◆ **EXERCISE REQUIREMENTS**
The expected result is the material below, reproduced exactly from its first line through the line containing "if !cas then".
=== Begin Enclosure ===
/-- ATOM (R216): the operand, the new value of a CAS, and the old value. -/
def atomUse (ridge : Bool) (m : MemOp) (e : MemExt) : RegUse :=
  let addr := addrRegs ridge (memUniform ridge m) false m (some e)
  let cas := e.md.extractLsb' 0 4 == 7
  let nr := e.md.getLsbD 7
  let d := m.d.toNat
  match dataRegs ridge m with
  | none => { reads := addr, bad := true }
  | some ds =>
    let lane := ridge && !m.dk
    let new : List Reg :=
      if !cas then [] else if lane then (if m.sz == 3 then [.v (d + 2), .v (d + 3)] else [.v (d + 1)])
      else if ridge then [.k (d + 1)] else [.s (d + 1)]
    let dBad := lane && m.sz == 3 && (d % 2 == 1 || (cas && d % 4 != 0))
    let qBad := match ds with | [.lq _] => true | [.sq _] => true | [.y _] => true | [.t _] => true | _ => false
    { reads := addr ++ ds ++ new, writes := if nr then [] else ds, bad := dBad || qBad || mselBad ridge (some e) }

/-- AMSG (R219): the payload, and the status in D. -/
def amsgUse (ridge : Bool) (m : MemOp) (e : MemExt) : RegUse :=
  let addr := addrRegs ridge (memUniform ridge m) false m (some e)
  match dataRegs ridge m with
  | none => { reads := addr, bad := true }
  | some ds =>
    let qBad := match ds with | [.lq _] => true | [.sq _] => true | [.y _] => true | [.t _] => true | _ => false
    { reads := addr ++ ds, writes := ds.take 1,
      bad := qBad || mselBad ridge (some e) || (ridge && !m.dk && m.sz == 3 && m.d.toNat % 2 == 1) }

/-- HIST (R315). -/
def histUse (ridge : Bool) (m : MemOp) (e : Option MemExt) : RegUse :=
  let noix := (e.map (fun x => x.md.getLsbD 3)).getD false
  let one := (e.map (fun x => x.md.getLsbD 1)).getD false
  let addr := addrRegs ridge (memUniform ridge m) noix m e
  if one then { reads := addr, bad := mselBad ridge e }
  else match dataRegs ridge m with
  | none => { reads := addr, bad := true }
  | some ds =>
    let qBad := match ds with | [.lq _] => true | [.sq _] => true | [.y _] => true | [.t _] => true | _ => false
    { reads := addr ++ ds, bad := qBad || mselBad ridge e || (ridge && !m.dk && m.sz == 3 && m.d.toNat % 2 == 1) }

/-- PF, CWB and CINV (R220). -/
def cacheUse (ridge : Bool) (all : Bool) (m : MemOp) (e : Option MemExt) : RegUse :=
  if all && m.sz == 3 then { bad := mselBad ridge e }
  else { reads := addrRegs ridge (ridge && m.dk) false m e, bad := mselBad ridge e }

/-- GATH and SCAT (R253). -/
def gathUse (ridge : Bool) (m : MemOp) (e : MemExt) : RegUse :=
  let d : Reg := if ridge then .k m.d.toNat else .s m.d.toNat
  { reads := d :: addrRegs ridge false false m (some e), writes := [d], bad := mselBad ridge (some e) }

/-- A first operand of an A-class form on a Ridge engine: a v-register, or a code that names k or lq (R170). -/
def srcUse (kind : Bool) (code : BitVec 8) : List Reg × Bool :=
  if kind then
    match codeReg code with
    | some (.k n) => ([.k n], false)
    | some (.lq n) => ([.lq n], false)
    | _ => ([], true)
  else ([.v code.toNat], false)

/-- A source that must name a k-register when its kind bit is set. -/
def srcK (code : BitVec 8) : List Reg × Bool :=
  match codeReg code with
  | some (.k n) => ([.k n], false)
  | _ => ([], true)

/-- A destination of an A-class form on a Ridge engine: a v-register, sq0 or sq1, or a k-register where `kOk` (R170). -/
def dstUse (kOk : Bool) (kd : Bool) (d : BitVec 8) : List Reg × Bool :=
  if kd then
    match codeReg d with
    | some (.sq n) => ([.sq n], false)
    | some (.k n) => ([.k n], !kOk)
    | _ => ([], true)
  else ([.v d.toNat], false)

/-- Majors whose B is a register operand on a Ridge engine (R169 to R191, R311, R351). -/
def bIsSource (amaj : Nat) : Bool :=
  (decide (amaj ≤ 0x0D) && amaj != 0) || amaj == 0x0F || amaj == 0x10 || amaj == 0x11 || (decide (0x13 ≤ amaj) && decide (amaj ≤ 0x19))
  || (decide (0x1C ≤ amaj) && decide (amaj ≤ 0x20)) || amaj == 0x31 || amaj == 0x36

/-- Registers and check 6 of an A-class instruction on a Ridge engine, with the tile, y and register codes of the matrix class (R292, R300). -/
def laUseRidge (amaj : Nat) (f : LA) (paired : Bool) : RegUse :=
  let g : List Reg := [.exec, .m f.msel.toNat]
  let mk (r : List Reg × Bool) (w : List Reg × Bool) (extra : List Reg) (bad : Bool) : RegUse :=
    { reads := g ++ r.1 ++ extra, writes := w.1, bad := r.2 || w.2 || bad }
  let a := srcUse f.ka f.a
  let b := srcUse f.kb f.b
  let c := srcUse f.kc f.c
  let d := f.d.toNat
  let nA := f.a.toNat
  let nB := f.b.toNat
  let maskD : List Reg × Bool := ([.m (d % 8)], false)
  let both (x y : List Reg × Bool) : List Reg × Bool := (x.1 ++ y.1, x.2 || y.2)
  match amaj with
  | 0x0F => mk (both a b) (dstUse false f.kd f.d) [.m (f.c.toNat % 8)] false
  | 0x10 | 0x19 => mk (both a b) maskD [] false
  | 0x11 => mk b (dstUse false f.kd f.d) [] false
  | 0x12 => mk (if f.kb then srcK f.b else ([], true)) ([.v d, .v (d + 1)], false) [] (d % 2 == 1)
  | 0x1F | 0x20 => mk (both a b) (dstUse false f.kd f.d) [] false
  | 0x21 => mk (if f.kb then both a (srcK f.b) else a) (dstUse true f.kd f.d) [] false
  | 0x23 => mk a (dstUse true f.kd f.d) [] false
  | 0x24 => mk a (dstUse true f.kd f.d) [] (f.b.extractLsb' 0 2 == 2 && !(f.kd && decide (f.d.toNat < 0x40)))
  | 0x25 =>
    let sel := (f.b.extractLsb' 5 3).toNat
    let src : List Reg := if sel ≤ 2 then [.m (nA % 8), .m (nB % 8)] else [.m (nA % 8)]
    if sel ≤ 3 then { reads := src, writes := [.m (d % 8)] }
    else { reads := src, writes := (srcK f.d).1, bad := (srcK f.d).2 }
  | 0x26 =>
    let ra : List Reg × Bool := if f.ka then a else ([.v nA, .v (nA + 1)], nA % 2 == 1)
    let rb : List Reg × Bool := if f.kb then srcK f.b else ([.v nB, .v (nB + 1)], nB % 2 == 1)
    mk (both ra rb) (regRun .v d 4, f.kd || d % 4 != 0) [] false
  | 0x29 => mk a (dstUse false f.kd f.d) [] false
  | 0x2A => mk a (dstUse false f.kd f.d) [] false
  | 0x2B | 0x2C | 0x2D =>
    let tD : List Reg × Bool := match codeReg f.d with | some (.t n) => ([.t n], amaj == 0x2D && n == 15) | _ => ([], true)
    let t2 : List Reg := if amaj == 0x2D then [.t (d - 0x60 + 1)] else []
    let rb : List Reg × Bool :=
      if f.kb then (match codeReg f.b with | some (.y n) => ([.y n], false) | _ => ([], true)) else ([], false)
    let rc : List Reg × Bool :=
      if f.kc then (match codeReg f.c with | some (.y n) => ([.y n], false) | _ => ([], true)) else ([], false)
    -- the registers that the word names; the rest of their groups follows from the formats at issue (R293)
    let named : List Reg := (if f.kb then [] else [.v nA]) ++ (if amaj == 0x2C && !paired && !f.kc then [.v f.c.toNat] else [])
    { reads := g ++ [.vAny] ++ named ++ rb.1 ++ rc.1 ++ tD.1 ++ t2, writes := rb.1 ++ rc.1 ++ tD.1 ++ t2,
      bad := tD.2 || rb.2 || (rc.2 && !paired) }
  | 0x2E =>
    let tA : List Reg × Bool := match codeReg f.a with | some (.t n) => ([.t n], false) | _ => ([], true)
    { reads := g ++ tA.1, writes := regRun .v d (tyWidth f.ty / 2) ++ tA.1, bad := tA.2 }
  | 0x2F =>
    let tD : List Reg × Bool := match codeReg f.d with | some (.t n) => ([.t n], false) | _ => ([], true)
    { reads := g ++ regRun .v nA (tyWidth f.ty / 2) ++ tD.1, writes := tD.1, bad := tD.2 }
  | 0x31 => mk (if f.md.getLsbD 0 then both (both a b) c else both a b) (dstUse false f.kd f.d) [] false
  | 0x32 =>
    if f.md.getLsbD 0 then mk a maskD [] f.kd else mk a ([.v d, .v (d + 1)], f.kd || d % 2 == 1) [] false
  | 0x34 =>
    let kc : List Reg × Bool := if f.kc then srcK f.c else ([], false)
    { reads := g ++ a.1 ++ [.m (nB % 8), .v d], writes := [.v d] ++ kc.1, bad := a.2 || kc.2 || f.kd }
  | 0x35 => mk (if f.kb then both a (srcK f.b) else a) ([.v d], f.kd || (!f.kb && decide (64 < nB))) [] false
  | 0x36 =>
    let kc : List Reg × Bool := if f.kc then srcK f.c else ([], false)
    { reads := g ++ a.1 ++ b.1 ++ kc.1, writes := [.v d] ++ kc.1, bad := a.2 || b.2 || kc.2 || f.kd }
  | 0x37 =>
    let ra : List Reg × Bool := if f.ka then (regRun .k nA 3, decide (64 ≤ nA)) else (regRun .v nA 3, false)
    let rb : List Reg × Bool := if f.kb then srcK f.b else (regRun .v nB 2, false)
    mk (both ra rb) (dstUse false f.kd f.d) [] false
  | _ =>
    let r := if bIsSource amaj then both a b else a
    mk (if usesC amaj then both r c else r) (dstUse false f.kd f.d) [] false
=== End Enclosure ===
◆ **PROBLEM SOLUTION**
/-- ATOM (R216): the operand, the new value of a CAS, and the old value. -/
def atomUse (ridge : Bool) (m : MemOp) (e : MemExt) : RegUse :=
  let addr := addrRegs ridge (memUniform ridge m) false m (some e)
  let cas := e.md.extractLsb' 0 4 == 7
  let nr := e.md.getLsbD 7
  let d := m.d.toNat
  match dataRegs ridge m with
  | none => { reads := addr, bad := true }
  | some ds =>
    let lane := ridge && !m.dk
    let new : List Reg :=
      if !cas then [] else if lane then (if m.sz == 3 then [.v (d + 2), .v (d + 3)] else [.v (d + 1)])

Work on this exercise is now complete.